Are they river rocks?

I would get bigger rocks to form the base with smaller rocks on top of those. Having some more flat rocks for the base also helps. I'd be nervous about stacking rocks that are all the same size, especially ones that are more round, on top of each other unless I siliconed them in place.


----------



## DJRansome (Oct 29, 2005)

Agreed, you should go from head-sized to fist sized.

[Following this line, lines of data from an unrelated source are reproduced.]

def execAadd (w : MWord) (s : State) : Host.Outcome State Fault Refusal := atomIssue (.aadd w) w .atomic .add s
def execAmin (w : MWord) (s : State) : Host.Outcome State Fault Refusal := atomIssue (.amin w) w .atomic .min s
def execAmax (w : MWord) (s : State) : Host.Outcome State Fault Refusal := atomIssue (.amax w) w .atomic .max s
def execAand (w : MWord) (s : State) : Host.Outcome State Fault Refusal := atomIssue (.aand w) w .atomic .and s
def execAor (w : MWord) (s : State) : Host.Outcome State Fault Refusal := atomIssue (.aor w) w .atomic .or s
def execAxor (w : MWord) (s : State) : Host.Outcome State Fault Refusal := atomIssue (.axor w) w .atomic .xor s
def execAxch (w : MWord) (s : State) : Host.Outcome State Fault Refusal := atomIssue (.axch w) w .atomic .xch s
def execAcas (w : MWord) (s : State) : Host.Outcome State Fault Refusal := atomIssue (.acas w) w .atomic .cas s
def execAfadd (w : MWord) (s : State) : Host.Outcome State Fault Refusal := atomIssue (.afadd w) w .atomic .fadd s
def execRadd (w : MWord) (s : State) : Host.Outcome State Fault Refusal := atomIssue (.radd w) w .red .add s
def execRmin (w : MWord) (s : State) : Host.Outcome State Fault Refusal := atomIssue (.rmin w) w .red .min s
def execRmax (w : MWord) (s : State) : Host.Outcome State Fault Refusal := atomIssue (.rmax w) w .red .max s
def execRand (w : MWord) (s : State) : Host.Outcome State Fault Refusal := atomIssue (.rand w) w .red .and s
def execRor (w : MWord) (s : State) : Host.Outcome State Fault Refusal := atomIssue (.ror w) w .red .or s
def execRxor (w : MWord) (s : State) : Host.Outcome State Fault Refusal := atomIssue (.rxor w) w .red .xor s
def execRfadd (w : MWord) (s : State) : Host.Outcome State Fault Refusal := atomIssue (.rfadd w) w .red .fadd s

/-- An s operand's register number. -/
def sNum : Opnd → Nat
  | .s i _ _ => i.toNat
  | _ => 0

/-- The first target whose home keeps no wait table of this package (R271). -/
def waitBad (s : State) (ts : List (Nat × Nat × Tgt)) : Option Nat :=
  (ts.find? (fun x => match x.2.2 with
    | .mem x _ => (match homeOf s.pkg.id x.pa with | .bank _ | .pump _ => false | _ => true)
    | _ => false)).map (·.2.1)

/-- WAITA (R372): each part carries E and M in `data` and the control word in `data2` until its home answers. -/
def execWaita (w : MWord) (s : State) : Host.Outcome State Fault Refusal :=
  memIssue (.waita w) w .waita (accSize w.m.ty) ⟨true, true, true⟩ false
    (fun s k g _ ts n =>
      let c := sNum w.c
      let ctl := regS g (c + 2)
      if ts.isEmpty then goOnS s k n
      else if fld ctl 31 3 ≠ 0 ∨ 5 < fld ctl 2 0 then .fault s fcIllegalOpnd 0
      else
        match waitBad s ts with
        | some va => .fault s fcProtection va
        | none =>
          let data := (regS g c).toNat + 2 ^ 64 * (regS g (c + 1)).toNat
          let size := accSize w.m.ty
          let ps := ts.map (fun (t, va, x) =>
            match x with
            | .mem x _ => memPart s (firstLane g t) va size x x.pa data ctl.toNat
            | .held h => { heldPart (firstLane g t) va size h with data := BitVec.ofNat 128 data, data2 := BitVec.ofNat 128 ctl.toNat }
            | _ => donePart (firstLane g t) va size 0)
          let s1 := ts.foldl (fun t x => match x.2.2 with
            | .mem x _ => l1Drop t (coreOf k) (ctxVf g.ctx) (x.pa / 128)
            | _ => t) s
          let win := ts.any (fun x => tgtWin x.2.2)
          let id := s1.serial
          let s2 := addAcc (updGroup s1 k unmark) k
            (newAcc .waita .add k g w.m.ty w.d (hdrSlot w.hdr) ps none (ordAcq w.m) (actScope w.m win) win s.cycle)
          .ok (parkOn s2 k .address (.address id)) n) s
where
  /-- The path goes on. -/
  goOnS (s : State) (k : Nat) (n : Notes) : Res := .ok (noAccess (updGroup s k (advance s)) k (hdrSlot w.hdr)) n

/-- FENCE (R373, R96, R124): it waits for what the group has under way; the next write of its threads is a release (R122). -/
def execFence (w : RWord MemM) (s : State) : Host.Outcome State Fault Refusal :=
  issue (.fence w) howPlain
    (fun s k g e =>
      if e.act = 0 then .ok s Notes.nil
      else if memoryHeld s g || (ordRel w.m && releaseHeld s k g) ||
          (grpAccs s g).any (fun a => accOrders a.2) then .wait s
      else
        let s1 := if ordRel w.m then updGroup s k (fun g => { g with relNext := g.relNext ||| e.act }) else s
        .ok (if ordAcq w.m then acquireL1 s1 k (ctxVf g.ctx) w.m.scope else s1) Notes.nil) s

/-- Translation alone (R374): the address, its state, or a cause. -/
def onlyWalk (s : State) (k : Nat) (g : Grp) (a : Int) : State × Except Nat Nat :=
  if a < 0 ∨ 2 ^ 55 ≤ a then (s, .error fcTranslation)
  else
    match lookup s g.ctx (coreOf k) false false a.toNat with
    | .absent _ => (s, .error fcTranslation)
    | .bad s1 c => (s1, .error c)
    | .leaf s1 e =>
      let off := a.toNat % 2 ^ e.bits
      (s1, .ok (hostPa (ptePa e.pte) + (if pteNumx e.pte = 1 then 3 * off else off)))

/-- CINV of the threads' lines. -/
def cinvLines (s : State) (k : Nat) (g : Grp) : List (Nat × Int) → State × Option (Nat × Nat) × List Nat
  | [] => (s, none, [])
  | (_, a) :: rest =>
    match onlyWalk s k g a with
    | (s1, .error c) => (s1, some (c, wrapInt 64 a), [])
    | (s1, .ok pa) =>
      let (s2, e, ls) := cinvLines s1 k g rest
      (s2, e, pa / 128 :: ls)

/-- CINV (R374). -/
def execCinv (w : MWord) (s : State) : Host.Outcome State Fault Refusal :=
  issue (.cinv w) howPlain
    (fun s k g e =>
      if memoryHeld s g then .wait s
      else if w.m.x then
        .ok (if e.act = 0 then s else updCore s (coreOf k) (fun c => { c with l1 := c.l1.filter (fun l => l.vf != ctxVf g.ctx) })) Notes.nil
      else
        match addrsOf e w false with
        | (none, _) => .ok s Notes.nil
        | (some as, sp) =>
          if w.m.loc then
            match targets s k g true .tag w.m.ty 1 as with
            | (_, .error (c, va)) => .fault s c va
            | _ => .ok s (Notes.ofSplit sp)
          else
            match cinvLines s k g as with
            | (s1, some (c, va), _) => .fault s1 c va
            | (s1, none, ls) => .ok (ls.foldl (fun t l => l1Drop t (coreOf k) (ctxVf g.ctx) l) s1) (Notes.ofSplit sp)) s

/-- Where the first byte of a thread's line stands: on a TRIPLE page its first sibling's slot (R81, R374). -/
def tagPa (x : Xl) : Nat := if x.numx = 1 then x.frame + 3 * x.off else x.pa

/-- The tag word of a line (R374). -/
def ctagWord (s : State) (x : Xl) (loc : Bool) : Nat :=
  if loc || !ownWell s (tagPa x) then 2 ^ 31
  else
    let tag := (lineOf s (tagPa x / 128)).tag.toNat
    let t := if x.cmp then tag else 0
    let sec := if x.cmp && 8 ≤ tag then compSectors (tag % 8) else 4
    t + 16 * sec + (if x.cmp then 2 ^ 8 else 0) + (if x.ver then 2 ^ 9 else 0)

/-- CTAG (R374). -/
def execCtag (w : MWord) (s : State) : Host.Outcome State Fault Refusal :=
  memIssue (.ctag w) w .tag 4 howMem false
    (fun s k g _ ts n =>
      let ws := (ts.map (fun (t, _, x) =>
        let v := match x with
          | .mem x loc => ctagWord s x loc
          | _ => 2 ^ 31
        match w.d with
        | .v i => ((lanesOf g t).map (fun l => wrV i.toNat l 1 v)).flatten
        | _ => [])).flatten
      .ok (sendResult s k g .var (hdrSlot w.hdr) ws) n) s

/-- An access that writes memory at its home. -/
def accWrites (a : Acc) : Bool := accStores a || a.kind == .atomic

/-- An access of the core that writes the line is not yet performed (R96, R118). -/
def coreStoring (s : State) (core line : Nat) : Bool :=
  s.accs.any (fun a => a.2.core == core && accWrites a.2 &&
    a.2.parts.any (fun p => !p.2.done && !awaitsPage p.2.hold && p.2.pa / 128 == line))

/-- Fills the L1 with a line as its home answered it (R95, R96); the least recently used line goes where the L1 rows are
full (R97). While a write of the core to the line is under way the fill is left out, so that no load goes back behind it
(DESIGN CHOICE, assumption log, row 29). -/
def l1Fill (s : State) (core vf line : Nat) (data : BitVec 1024) : State :=
  if coreStoring s core line then s
  else updCore s core (fun c =>
    let ls := c.l1.filter (fun l => !(l.vf == vf && l.line == line))
    { c with l1 := (if ls.length < s.pkg.l1rows then ls else ls.drop 1) ++ [⟨vf, line, data⟩] })

/-- One thread's prefetch (R95, R374): dropped where a check or the home fails; a line of another package is asked for. -/
def prefOne (s : State) (k : Nat) (g : Grp) (a : Int) : State :=
  match glbTarget s k g .pref .b8 1 a with
  | (s1, .ok (.mem x _)) =>
    let line := tagPa x / 128
    if l1Ok s1 k { x with pa := tagPa x } false && (l1Find s1 (coreOf k) (ctxVf g.ctx) line).isNone then
      if (destOf s1 (homeOf s1.pkg.id (tagPa x))).isSome then
        addAcc s1 k (newAcc .pref .add k g .b8 .none none [{ memPart s1 0 a.toNat 1 x (tagPa x) 0 0 with l1 := true }] none false .grp false s1.cycle)
      else
        match pumpRead s1 x.key false none (128 * line) 128 with
        | .done s2 d => l1Fill s2 (coreOf k) (ctxVf g.ctx) line (BitVec.ofNat 1024 d)
        | _ => s1
    else s1
  | (s1, _) => s1

/-- PREF (R374). -/
def execPref (w : MWord) (s : State) : Host.Outcome State Fault Refusal :=
  issue (.pref w) howPlain
    (fun s k g e =>
      if memoryHeld s g then .wait s
      else
        match addrsOf e w false with
        | (none, _) => .ok s Notes.nil
        | (some as, sp) => .ok (if w.m.loc then s else as.foldl (fun t a => prefOne t k g a.2) s) (Notes.ofSplit sp)) s

/-- CDRAIN (R374): its slot waits for the stores and reductions that the group issued before it. -/
def execCdrain (w : RWord MemM) (s : State) : Host.Outcome State Fault Refusal :=
  issue (.cdrain w) howMem
    (fun s k g e =>
      if memoryHeld s g then .wait s
      else
        match hdrSlot w.hdr with
        | none => .ok s Notes.nil
        | some m =>
          let ids := ((grpAccs s g).filter (fun a => accStores a.2)).map (·.1)
          if e.act = 0 || ids.isEmpty then .ok (noAccess s k (some m)) Notes.nil
          else
            .ok (addAcc s k { newAcc .drain .add k g .b8 .none (some m) [] none false .grp false s.cycle with after := ids }) Notes.nil) s

/-- Sends the predicate of a TXC to its Active threads (R375). -/
def txcResult (s : State) (k : Nat) (e : Env) (d : Dst) (slot : Option Nat) (p : Bool) : State :=
  match tabGet s.groups k, d with
  | some g, .p i => sendResult s k g .var slot ((activeThreads e).map (fun t => ⟨.p i.toNat t, bitVal p⟩))
  | _, _ => s

/-- A new transaction (R149). -/
def txOpen (s : State) (t : Tx) : Tx := { txDiscard t with state := .open, id := s.serial, depth := 1, excess := 0, ts := s.gts }

/-- TXB (R149, R375). -/
def execTxb (w : RWord MemM) (s : State) : Host.Outcome State Fault Refusal :=
  issue (.txb w) howPlain
    (fun s k g e =>
      if e.act = 0 then .ok s Notes.nil
      else if memoryHeld s g then .wait s
      else
        let t := g.tx
        if t.state = .doomed ∧ t.depth = 15 ∧ t.excess = 0xFFFF then .fault s fcIllegalOpnd 0
        else
          let t1 :=
            if t.state = .none then txOpen s t
            else if t.depth < 15 then { t with depth := t.depth + 1 }
            else { txDoom t 2 with excess := t.excess + 1 }
          .ok (acquireL1 (setGroup (fresh s).2 k (unmark { g with tx := t1 })) k (ctxVf g.ctx) .pkg) Notes.nil) s

/-- Pumps that own the lines of a transaction's buffer (R152). -/
def txPumps (t : Tx) : List Nat := (t.lines.map (fun l => pumpOf (128 * l.line))).eraseDups

/-- A transaction that ends at once (R149). -/
def txEnd (t : Tx) (cause : Nat) : Tx :=
  { txDiscard t with
    state := .none, depth := 0, excess := 0, cause := cause, asked := [], sent := [], votes := [],
    stamp := none, towrite := [], acked := [], pdst := none, slot := none }

/-- TXC (R149, R375): a release at .pkg. -/
def execTxc (w : RWord MemM) (s : State) : Host.Outcome State Fault Refusal :=
  issue (.txc w) howMem
    (fun s k g e =>
      let slot := hdrSlot w.hdr
      if e.act = 0 then .ok (sendResult s k g .var slot []) Notes.nil
      else if memoryHeld s g || releaseHeld s k g then .wait s
      else
        let t := g.tx
        let upd := fun t1 => setGroup s k (unmark { g with tx := t1 })
        if t.state = .none then .ok (txcResult (upd t) k e w.d slot false) Notes.nil
        else if t.state = .doomed ∧ 0 < t.excess then
          .ok (txcResult (upd { t with excess := t.excess - 1 }) k e w.d slot false) Notes.nil
        else if 1 < t.depth then
          .ok (txcResult (upd { t with depth := t.depth - 1 }) k e w.d slot (t.state == .open)) Notes.nil
        else if t.state = .doomed then .ok (txcResult (upd (txEnd t t.doom)) k e w.d slot false) Notes.nil
        else if t.lines.isEmpty then .ok (txcResult (upd (txEnd t 0)) k e w.d slot true) Notes.nil
        else
          let pd := match w.d with | .p i => some i.toNat | _ => none
          let th := (activeThreads e).foldl (fun (m : Mask) x => m ||| BitVec.ofNat 96 (2 ^ x)) 0
          let t1 := { t with
            state := .preparing, since := s.cycle, asked := txPumps t, sent := [], votes := [], stamp := none,
            towrite := [], acked := [], pdst := pd, threads := th, slot := slot }
          .ok (setGroup s k (slotUp (unmark { g with tx := t1 }) slot)) Notes.nil) s

/-- TXA (R149, R375). -/
def execTxa (w : RWord MemM) (s : State) : Host.Outcome State Fault Refusal :=
  issue (.txa w) howPlain
    (fun s k g e =>
      if e.act = 0 then .ok s Notes.nil
      else if memoryHeld s g then .wait s
      else .ok (setGroup s k (unmark { g with tx := if g.tx.state = .none then g.tx else txEnd g.tx 3 })) Notes.nil) s

/-- The lowest FREE pin of a context (R146). -/
def freePin (c : Ctx) : Option Nat :=
  (List.range 256).find? (fun i => (tabGet c.pins i).elim true (fun p => p.state == .free))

When the stack threatens to become unstable don't go higher.


----------



## Thalas_shaya (Mar 10, 2014)

This was a pain in the tuches, but it gave me a really SOLID rockscape. I rented a rotary hammer that had drill-only mode (my Home Depot rents them, and the bits for them). Then I drilled holes in my rock that would accommodate a 1/2" piece of PVC. If your rocks are only just fist-sized, this may not work for you, as they really need to be a little oblong to have room to accommodate the drill.
Having done this, I then took one very large, thick, flat plate of limestone, drilled down into it, but not through it, and used it as the base socket for the PVC. Then I just threaded the rocks onto the PVC pieces, like beads on a string. My rocks were rather plate-shaped, so I have them spanning alternately left and right with the holes drilled off-center. This gives me a series of small, irregular "apartments" in my rock work and a solid base.
You can get away with a regular drill (instead of a rotary hammer) if you go with a thinner structural bar than 1/2" PVC, like acrylic rod or something. I just had a ton of 1/2" PVC laying about and wanted to use it up. Plus I wanted to play with a rotary hammer for the fun of it.  
There are several good youtube videos expanding on the concept. Lemme know if you need help sorting out a good starting point.


----------



## DJRansome (Oct 29, 2005)

I tried attaching rocks but over the years, I stopped doing this for maintenance reasons. 
- Each rock is heavy enough without having to lift several at once,
- If you can't separate them it is harder to clean in between
- Loss of flexibility in using individual rocks in different layouts


----------



## Mcqueen57m (Jun 22, 2018)

Thanks everyone for the tips! They aren't river rocks, which leads me to my next question. They're landscaping rocks I got from the job I was working at a while ago. What is the best way to go about cleaning them up to make sure they are safe to add to the tank?


----------



## DJRansome (Oct 29, 2005)

I would not use if they were ever exposed to pesticide.

Scrub with a brush and water and add to the tank.


----------



## zimmy (Aug 13, 2010)

I don't like risking introducing snails to my tanks so I soak all rocks after rinsing in a bleach solution overnight. After rinsing I soak overnight in water that has a triple dose of dechlorinator. Next day if they don't smell of bleach they go in the tank. Been doing this as long as I've been in the hobby. Never had a problem and never had snails.


----------